Cyperus viscidulus

Scientific classification
- Kingdom: Plantae
- Clade: Tracheophytes
- Clade: Angiosperms
- Clade: Monocots
- Clade: Commelinids
- Order: Poales
- Family: Cyperaceae
- Genus: Cyperus
- Species: C. viscidulus
- Binomial name: Cyperus viscidulus K.L.Wilson

= Cyperus viscidulus =

- Genus: Cyperus
- Species: viscidulus
- Authority: K.L.Wilson |

Species of plant

Cyperus viscidulus is a sedge of the family Cyperaceae that is native to north western Australia (found in Western Australia and the Northern Territory).

==Description==
The rhizomatous perennial herb to grass-like sedge typically grows to a height of 0.3 to 1.15 m and has a tufted habit. It blooms between February and August producing yellow-brown flowers. It has smooth and erect culms that grow to a height of 30 to 90 cm and have a diameter of 1 to 2 mm. The leaves are usually about as long as the culms and have a flat to very V-shaped cross-section with purple-red to pale coloured sheaths at the base. The inflorescences are spreading with a length of 5 to 15 cm, the branchlets contain clusters of three to eight spikelets, each of which contain 5 to 28 compressed flowers that are 4 to 12 mm long.

==Taxonomy==
The species was first formally described by the botanist Karen Louise Wilson in 1980 as part of the work Notes on some Australian species of Cyperaceae as published in the journal Telopea.
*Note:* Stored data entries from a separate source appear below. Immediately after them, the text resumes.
/-- 41_link_control.md R225: a payload parses exactly when it is laid out as 30_encoding.md R130, and then to the
fields of that layout. -/
def Obligations.ParseAtrReadsTheLayout : Prop :=
  ∀ (x : List Byte) (a : AtrInfo), parseAtr x = some a ↔
    ∃ dllpRest r0 r1 r2 plpRest tail,
      dllpRest.length ≤ 251 ∧ plpRest.length ≤ 244 ∧ x = atrBytes a dllpRest r0 r1 r2 plpRest tail

/-! ### Reception -/

/-- 42_receive.md section 1 (R250): RECEIVE of one final I-block. -/
def Obligations.ReceiveReturnsAFinalBlock : Prop :=
  ∀ (s : State) (buf : Buffer) (seq : Bool) (d h t : List Byte) (rest : List BusAnswer),
    s.Ready → s.param.AdoptedMasks → s.pollUs ≠ 0 → d.length ≤ 254 → d.length ≤ buf.capacity →
    ReadsFrame s.param (.i seq false) d h t → s.chip = .ok h :: .ok t :: rest →
    ∃ m, Stored s.mem m buf.base d ∧
      exec (.receive buf) s = .next (endState
        { s with rxSeq := !s.rxSeq, mem := m, chip := rest, fresh := s.fresh + 2,
                 trace := s.trace ++ frameReadEvents s h t ++ mismatchEvent s.rxSeq seq }
        (.ok (.data d.length)))

/-- 42_receive.md R252: a RECEIVE whose every header read is not acknowledged makes exactly as many as its budget
allows, and a reception whose budget is used up reads nothing more. -/
def Obligations.ReceiveTimesOutAfterItsBudget : Prop :=
  (∀ (s : State) (buf : Buffer) (rest : List BusAnswer), s.Ready → s.pollUs ≠ 0 →
    s.chip = nacks (s.bwtUs / s.pollUs + 1) ++ rest →
    ∃ m, (∀ a, a < buf.base ∨ buf.base + buf.capacity ≤ a → Memory.read m a = Memory.read s.mem a) ∧
      exec (.receive buf) s = .next (endState
        { s with mem := m, chip := rest, fresh := s.fresh + (s.bwtUs / s.pollUs + 1),
                 trace := s.trace ++ (List.replicate (s.bwtUs / s.pollUs + 1) (headerNackEvents s)).flatten }
        (.err .timeout))) ∧
  (∀ (s : State) (op : Op) (rx : Rx), s.fault = none → s.phase = .busy op → s.engine = .receiving rx →
    rx.budget ≤ rx.i →
    ∃ m, rx.Kept s.mem m ∧ step s = .next (endState { s with mem := m } (.err .timeout)))

/-- 42_receive.md R265: a final I-block ends the reception of a RECEIVE with the total, unacknowledged. -/
def Obligations.FinalBlockEndsReception : Prop :=
  ∀ (s : State) (rx : Rx) (seq : Bool) (d : List Byte), s.fault = none → s.engine = .receiving rx →
    rx.client = .receive → d.length ≤ 254 → rx.written + d.length ≤ rx.buf.capacity →
    ∃ m, Stored s.mem m (rx.buf.base + rx.written) d ∧
      exec (.iBlock seq false d) s = .next (endState
        { s with mem := m, rxSeq := !s.rxSeq, trace := s.trace ++ mismatchEvent s.rxSeq seq }
        (.ok (.data (rx.written + d.length))))

/-- 42_receive.md section 6 (R263, R264) with 70_reset_and_hazards.md R392: a chained I-block is taken in, acknowledged
with the new expected bit, and the reception goes on; if the write of the acknowledgment fails or times out, the data
taken in and the complement of the bit are kept. That the buffer's bytes after the accepted ones are then unspecified,
and none before them, is the model's reading of 20_memory.md R86 (log 6, DEDUCED). -/
def Obligations.ChainedBlockIsAcknowledged : Prop :=
  ∀ (s : State) (rx : Rx) (seq : Bool) (d : List Byte) (used rest : List BusAnswer) (evs : List Event),
    s.fault = none → s.engine = .receiving rx → d.length ≤ 254 → rx.written + d.length ≤ rx.buf.capacity →
    s.chip = used ++ rest →
    (WriteRun s (.r (!s.rxSeq) .none) [] used none evs →
      ∃ m, Stored (rx.memory s) m rx.address d ∧
        exec (.iBlock seq true d) s = .next (rx.withMemory m
          { s with rxSeq := !s.rxSeq, chip := rest, fresh := s.fresh + used.length,
                   engine := .receiving
                     { rx with written := rx.written + d.length
                               i := if s.param.chainResetsBudget then 0 else rx.i },
                   trace := s.trace ++ mismatchEvent s.rxSeq seq ++ evs })) ∧
    (∀ e, WriteRun s (.r (!s.rxSeq) .none) [] used (some e) evs →
      ∃ m m', Stored (rx.memory s) m rx.address d ∧
        Rx.Failed { rx with written := rx.written + d.length } (rx.withMemory m s).mem m' ∧
        exec (.iBlock seq true d) s = .next (endState
          { s with mem := m', rxSeq := !s.rxSeq, chip := rest, fresh := s.fresh + used.length,
                   trace := s.trace ++ mismatchEvent s.rxSeq seq ++ evs } (.err e)))

/-- 42_receive.md section 4 (R259 to R261): a WTX request with its one byte is echoed, the budget rescaled and the loop
counter reset; an error or a timeout of the echo ends the operation; a request of another length is BadPcb. That the
multiplier byte is stored in the buffer like any frame's data is the model's reading of section 3's R257 (log 19,
DEDUCED), and where the bytes that an error leaves unspecified begin is log 6 (DEDUCED). -/
def Obligations.WtxRequestIsEchoed : Prop :=
  ∀ (s : State) (rx : Rx), s.fault = none → s.engine = .receiving rx → s.pollUs ≠ 0 →
    (∀ (w : Byte) (used rest : List BusAnswer) (evs : List Event), rx.written + 1 ≤ rx.buf.capacity →
      s.chip = used ++ rest →
      (WriteRun s (.s .wtxResponse) [w] used none evs →
        ∃ m, Stored (rx.memory s) m rx.address [w] ∧
          exec (.sWtxRequest [w]) s = .next (rx.withMemory m
            { s with chip := rest, fresh := s.fresh + used.length,
                     engine := .receiving { rx with budget := s.bwtUs * w.toNat / s.pollUs + 1, i := 0 },
                     trace := s.trace ++ evs })) ∧
      (∀ e, WriteRun s (.s .wtxResponse) [w] used (some e) evs →
        ∃ m, rx.Failed s.mem m ∧
          exec (.sWtxRequest [w]) s = .next (endState
            { s with mem := m, chip := rest, fresh := s.fresh + used.length, trace := s.trace ++ evs }
            (.err e)))) ∧
    (∀ d : List Byte, d.length ≤ 254 → rx.written + d.length ≤ rx.buf.capacity → d.length ≠ 1 →
      ∃ m, rx.Failed s.mem m ∧
        exec (.sWtxRequest d) s = .next (endState { s with mem := m } (.err .badPcb)))

/-- 42_receive.md R262: each of the 15 other Supervisory blocks ends a RECEIVE with its code, the bytes accumulated
before it and its own length. -/
def Obligations.OtherSupervisoryBlockEndsReception : Prop :=
  ∀ (s : State) (rx : Rx) (d : List Byte), s.fault = none → s.engine = .receiving rx → rx.client = .receive →
    d.length ≤ 254 → rx.written + d.length ≤ rx.buf.capacity →
    ∀ e ∈ [(Instr.sResyncRequest d, SCode.resyncRequest), (.sIfsRequest d, .ifsRequest),
      (.sAbortRequest d, .abortRequest), (.sEndSessionRequest d, .endSessionRequest),
      (.sChipResetRequest d, .chipResetRequest), (.sGetAtrRequest d, .getAtrRequest),
      (.sInterfaceSoftResetRequest d, .interfaceSoftResetRequest), (.sResyncResponse d, .resyncResponse),
      (.sIfsResponse d, .ifsResponse), (.sAbortResponse d, .abortResponse), (.sWtxResponse d, .wtxResponse),
      (.sEndSessionResponse d, .endSessionResponse), (.sChipResetResponse d, .chipResetResponse),
      (.sGetAtrResponse d, .getAtrResponse),
      (.sInterfaceSoftResetResponse d, .interfaceSoftResetResponse)],
      ∃ m, Stored s.mem m (rx.buf.base + rx.written) d ∧
        exec e.1 s = .next (endState { s with mem := m } (.ok (.sBlock e.2 rx.written d.length)))

/-- 42_receive.md R266: an R-block, of any error code, ends a reception with BadPcb. The buffer's bytes from its offset
on are unspecified (20_memory.md R86). -/
def Obligations.ReceiptBlockInReceptionIsBadPcb : Prop :=
  ∀ (s : State) (rx : Rx) (seq : Bool) (d : List Byte), s.fault = none → s.engine = .receiving rx →
    d.length ≤ 254 → rx.written + d.length ≤ rx.buf.capacity →
    ∀ i ∈ [Instr.rNone seq d, .rChecksum seq d, .rOther seq d],
      ∃ m, rx.Failed s.mem m ∧ exec i s = .next (endState { s with mem := m } (.err .badPcb))

/-- 42_receive.md R255: a header whose length does not fit ends the reception before the body is read and before the
address is checked, whatever its other bytes. The buffer's bytes from its offset on are unspecified (20_memory.md
R86). -/
def Obligations.UnfittingHeaderIsReceptionBuffer : Prop :=
  ∀ (s : State) (op : Op) (rx : Rx) (nad pcb len : Byte) (rest : List BusAnswer), s.fault = none →
    s.phase = .busy op → s.engine = .receiving rx → rx.i < rx.budget →
    254 < len.toNat ∨ rx.buf.capacity < rx.written + len.toNat → s.chip = .ok [nad, pcb, len] :: rest →
    ∃ m, rx.Failed s.mem m ∧
      step s = .next (endState
        { s with mem := m, chip := rest, fresh := s.fresh + 1,
                 trace := s.trace ++
                   [.delay s.guardUs, .busRead s.param.i2cAddr 3 (.ok [nad, pcb, len])] }
        (.err .receptionBuffer))

/-- 42_receive.md R254: an address NACK of the header read costs one unit of the budget and a poll wait; any other
error of it ends the reception. -/
def Obligations.HeaderNackWaitsForTheNextPoll : Prop :=
  ∀ (s : State) (op : Op) (rx : Rx) (rest : List BusAnswer), s.fault = none → s.phase = .busy op →
    s.engine = .receiving rx → rx.i < rx.budget →
    (s.chip = .fail .addrNack :: rest →
      step s = .next
        { s with engine := .receiving { rx with i := rx.i + 1 }, chip := rest, fresh := s.fresh + 1,
                 trace := s.trace ++ headerNackEvents s }) ∧
    (∀ e, e ≠ .addrNack → s.chip = .fail e :: rest →
      ∃ m, rx.Kept s.mem m ∧
        step s = .next (endState
          { s with mem := m, chip := rest, fresh := s.fresh + 1,
                   trace := s.trace ++ [.delay s.guardUs, .busRead s.param.i2cAddr 3 (.fail e)] }
          (.err (.bus e))))

/-- 42_receive.md R256, R258: the checks of a frame that fits, in order: the body read, the address, the checksum, the
PCB. The clauses exclude each other. The buffer's bytes from the frame's offset on are unspecified (20_memory.md R86). -/
def Obligations.FrameChecksRunInOrder : Prop :=
  ∀ (s : State) (op : Op) (rx : Rx) (nad pcb len : Byte) (rest : List BusAnswer), s.fault = none →
    s.phase = .busy op → s.engine = .receiving rx → rx.i < rx.budget →
    len.toNat ≤ 254 → rx.written + len.toNat ≤ rx.buf.capacity →
    (∀ e, s.chip = .ok [nad, pcb, len] :: .fail e :: rest →
      ∃ m, rx.Failed s.mem m ∧
        step s = .next (endState
          { s with mem := m, chip := rest, fresh := s.fresh + 2,
                   trace := s.trace ++
                     [.delay s.guardUs, .busRead s.param.i2cAddr 3 (.ok [nad, pcb, len]),
                      .delay s.guardUs, .busRead s.param.i2cAddr (len.toNat + 2) (.fail e)] }
          (.err (.bus e)))) ∧
    (∀ (d : List Byte) (lo hi : Byte), d.length = len.toNat →
      s.chip = .ok [nad, pcb, len] :: .ok (d ++ [lo, hi]) :: rest →
      ∃ m, rx.Failed s.mem m ∧ ∀ e,
        (nad ≠ s.param.nadC2H ∧ e = .badAddress) ∨
        (nad = s.param.nadC2H ∧ crc16X25 (nad :: pcb :: len :: d) ≠ fromLe16 lo hi ∧ e = .badCrc) ∨
        (nad = s.param.nadC2H ∧ crc16X25 (nad :: pcb :: len :: d) = fromLe16 lo hi ∧
          decodePcbByte s.param pcb = none ∧ e = .badPcb) →
        step s = .next (endState
          { s with mem := m, chip := rest, fresh := s.fresh + 2,
                   trace := s.trace ++ frameReadEvents s [nad, pcb, len] (d ++ [lo, hi]) } (.err e)))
The only synonym is Cyperus sporobolus var. sexflorus but the species is often incorrectly identified as Cyperus carinatus or Cyperus sporobolus. The holotype was collected just north Bow River Station in the Kimberley region of Western Australia in 1955 by M.Lazarides.

==Distribution==
In Western Australia it is found along streams and creeks and surrounding water holes in the Kimberley region where it grows in sandy alluvial soils often around sandstone. It is also found in western parts of the top end of the Northern Territory.